Finally, to compute the contributions for all genes (~13,000 to 15,000 depending on the PPI network used), you can specify the `-a` option. This will take multiple days, however, and uses all available cores.
The output, located in a directory called `lrp_sigmoid` under the model directory, consists of a pdf file, displaying the multi-omics input feature vector, LRP feature contributions, the most important LRP interaction partner contributions and the multi-omics contributions of the three most important interaction partners for the gene of interest. The multi-omics contributions from the interaction partners are still from the point of view of the gene of interest and indicate that a certain omics feature in a cancer type *of an interacting gene* was important for the classification of the gene of interest.
A second file contains an edgelist file of interaction partners of the gene of interest, readable in Cytoscape or similar programs.
Run time for a single gene should be around one to two minutes, depending on the number of cores available.

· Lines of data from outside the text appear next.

-- ==== Sys2Proof/Certificates/Slice0/Obligations.lean ====
section
/-! DEFINITION. The statements for the provers. -/

open Sys2Proof Sys2Proof.Machine

/-! ### Codec, format table, decoder, encoder -/

/-- A sanity statement: words written out bit by bit from the layouts of `30_encoding.md` section 2 decode to the
instruction each stands for, the low nibble 7 to none. -/
def Obligations.WrittenOutWordsDecode : Prop :=
  decodeBytes [0x30, 0xD8, 0xFF, 0x7F] = .ok (.lc 3 (-5), []) ∧
  decodeBytes [0xF0, 0x07, 0x00, 0x40] = .ok (.lc 127 (-524288), []) ∧
  decodeBytes [0x49, 0xC6, 0x00] = .ok (.stm 100 3, []) ∧
  decodeBytes [0xF9, 0xFF, 0x1F] = .ok (.stm 1023 127, []) ∧
  decodeBytes [0x8D, 0x00, 0x28, 0x08, 0x00] = .ok (.ldm 8 5 2, []) ∧
  decodeBytes [0x0D, 0x00, 0xFC, 0xFF, 0x01] = .ok (.ldm (-16384) 127 127, []) ∧
  decodeBytes [0x2F, 0x90, 0x21, 0x00] = .ok (.ge 2 50 1, []) ∧
  decodeBytes [0xEF, 0xFF, 0x7F, 0x0F] = .ok (.ge 126 1023 123, []) ∧
  decodeBytes [0x57, 0x00, 0x00, 0x00, 0x00] = .error (.unknownOpcode 7)

/-- Decode and encode agree: the bytes of a well-formed instruction, with any bytes after them, decode to that
instruction and leave those bytes (`40_codec.md` section 4). -/
def Obligations.DecodeInvertsEncode : Prop :=
  ∀ (i : Instr) (rest : List Byte), i.wf = true →
    ∃ bs, encode i = .ok bs ∧ bs.length = ilen i.mnemonic ∧ decodeBytes (bs ++ rest) = .ok (i, rest)

/-- What the Encoder accepts comes back as the canonical value with the same low bits, and a list of canonical values comes
back unchanged (`40_codec.md` section 4, inferences the spec marks as its own; the accepted interval is decision D7). -/
def Obligations.AcceptedValuesRoundTrip : Prop :=
  ∀ (m : Mnemonic) (vals : List Int),
    List.Forall₂ (fun f v => accepted f.width v) (formatOf m).fields vals →
      ∃ bs i, encodeFields m vals = .ok bs ∧ decodeBytes bs = .ok (i, []) ∧ i.mnemonic = m ∧
        i.values = List.zipWith canonicalValue (formatOf m).fields vals ∧
        (List.Forall₂ (fun f v => f.canonical v = true) (formatOf m).fields vals → i.values = vals)

/-- Decoding a word and encoding again gives the word with its unused bits cleared, and the same word exactly when they
were clear (`40_codec.md` section 4, an inference the spec marks as its own). -/
def Obligations.ReencodingClearsUnusedBits : Prop :=
  ∀ (w : Nat) (i : Instr), decodeWord w = some i → w < 2 ^ (8 * ilen i.mnemonic) →
    i.word = .ok (w &&& usedMask (formatOf i.mnemonic)) ∧
    (i.word = .ok w ↔ w &&& usedMask (formatOf i.mnemonic) = w)

/-- The decoder does not look at the unused bits (`30_encoding.md` section 4, decision D12). -/
def Obligations.UnusedBitsAreIgnored : Prop :=
  ∀ (w : Nat) (f : Format), formatByOpcode (w % 16) = some f → decodeWord (w &&& usedMask f) = decodeWord w

/-- The Encoder writes every unused bit 0, so the word ends where its last field ends (`40_codec.md` section 2, an
inference the spec marks as its own). -/
def Obligations.EncoderWritesUnusedBitsZero : Prop :=
  ∀ (m : Mnemonic) (vals : List Int) (w : Nat), encodeWord m vals = .ok w →
    w &&& usedMask (formatOf m) = w ∧
    w < 2 ^ (match m with | .lc => 31 | .stm => 21 | .ldm => 33 | .ge => 28)

/-- The first byte of every encoding carries the opcode in its low nibble, whatever the field values
(`40_codec.md` section 4, `95_test_vectors.md` S3). -/
def Obligations.OpcodeNibbleIsIsolated : Prop :=
  ∀ (m : Mnemonic) (vals : List Int) (bs : List Byte), encodeFields m vals = .ok bs →
    bs.length = ilen m ∧ ∃ b rest, bs = b :: rest ∧ b.toNat % 16 = (formatOf m).opcode

/-- The Encoder succeeds exactly when there is one accepted value per field (`40_codec.md` sections 1 and 2; the accepted
interval is decision D7, the count of values log entry 11). -/
def Obligations.EncoderSucceedsExactlyOnAcceptedValues : Prop :=
  ∀ (m : Mnemonic) (vals : List Int),
    (∃ bs, encodeFields m vals = .ok bs) ↔ List.Forall₂ (fun f v => accepted f.width v) (formatOf m).fields vals

/-- `FieldOverflow` names the first field in table order whose value is out of range (`40_codec.md` section 2; the order is
decision D17, log entry 17, the accepted interval decision D7, log entry 10). -/
def Obligations.EncoderNamesTheFirstBadField : Prop :=
  ∀ (m : Mnemonic) (vals : List Int) (name : FieldName) (v : Int) (n : Nat),
    vals.length = (formatOf m).fields.length →
    (encodeWord m vals = .error (.fieldOverflow name v n) ↔
      ∃ (j : Nat) (f : Field), (formatOf m).fields[j]? = some f ∧ vals[j]? = some v ∧ f.name = name ∧ f.width = n ∧
        ¬ accepted n v ∧
        ∀ k < j, ∀ (g : Field) (u : Int), (formatOf m).fields[k]? = some g → vals[k]? = some u → accepted g.width u)

/-- A packed value is the value modulo `2^n`, and what each unpack makes of it (`40_codec.md` section 1, inferences the
spec marks as its own). That `pack` succeeds on accepted values alone, on which the clauses on unpack rest, is decision D7
(log entry 10). -/
def Obligations.UnpackAfterPack : Prop :=
  ∀ (v : Int) (n p : Nat), 1 ≤ n → pack v n = .ok p →
    accepted n v ∧ (p : Int) = v % 2 ^ n ∧
    unpackSigned p n = (if v < 2 ^ (n - 1) then v else v - 2 ^ n) ∧
    unpackUnsigned p n = (if 0 ≤ v then v else v + 2 ^ n)

/-- `unpack_signed` is sign extension: the two's-complement value of the slot (`40_codec.md` R93). -/
def Obligations.UnpackSignedIsSignExtension : Prop :=
  (∀ raw n : Nat, 1 ≤ n → raw < 2 ^ n →
    unpackSigned raw n = (BitVec.ofNat n raw).toInt ∧
    (2 ^ (n - 1) ≤ raw → unpackSigned raw n = (raw : Int) - 2 ^ n) ∧
    (raw < 2 ^ (n - 1) → unpackSigned raw n = raw) ∧
    -(2 ^ (n - 1)) ≤ unpackSigned raw n ∧ unpackSigned raw n ≤ 2 ^ (n - 1) - 1) ∧
  unpackSigned 1048571 20 = -5

/-- What `decode_word` reads, spelled out per format as slices of the word (`40_codec.md` R108, `30_encoding.md` R69). -/
def Obligations.DecodeWordReadsTheSlices : Prop :=
  ∀ x : BitVec 40,
    (x.extractLsb 3 0 = 0 → decodeWord x.toNat =
      some (.lc (x.extractLsb 10 4).toFin (x.extractLsb 30 11).toInt)) ∧
    (x.extractLsb 3 0 = 9 → decodeWord x.toNat =
      some (.stm (x.extractLsb 13 4).toNat (x.extractLsb 20 14).toFin)) ∧
    (x.extractLsb 3 0 = 13 → decodeWord x.toNat =
      some (.ldm (x.extractLsb 18 4).toInt (x.extractLsb 25 19).toFin (x.extractLsb 32 26).toFin)) ∧
    (x.extractLsb 3 0 = 15 → decodeWord x.toNat =
      some (.ge (x.extractLsb 10 4).toFin (x.extractLsb 20 11).toNat (x.extractLsb 27 21).toFin)) ∧
    decodeWord 0x0828008D = some (.ldm 8 5 2)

*Note: The LRP script is often better not executed on GPU because it doesn't benefit from it and uses a lot of space.*

## Training EMOGI with Your Own Data
To train EMOGI with your own data, you have to provide a [HDF5](https://www.h5py.org/) container containing the graph, features and labels. There are scripts in `pancancer/preprocessing` that help with the contruction of the container. In general, a valid container for EMOGI has to contain a graph (called `network`, a numpy matrix of shape N x N), a feature matrix for the nodes (called `features`, of shape N x p), the gene names and IDs (called `gene_names`, as numpy array, dtype `object`), the training set (called `ỳ_train`, as boolean indicator array of shape N x 1), the test set of the same shape (called `y_test`), training and test masks (called `train_mask` and `test_mask`, again, indicator arrays of shape N x 1) and the names of the features (called `feature_names`, an array of length p). Optionally, the raw features can also be added to aid biological interpretation when analyzing the LRP plots (called `features_raw`, the first row plots the input features and it might be better to plot unnormalized values).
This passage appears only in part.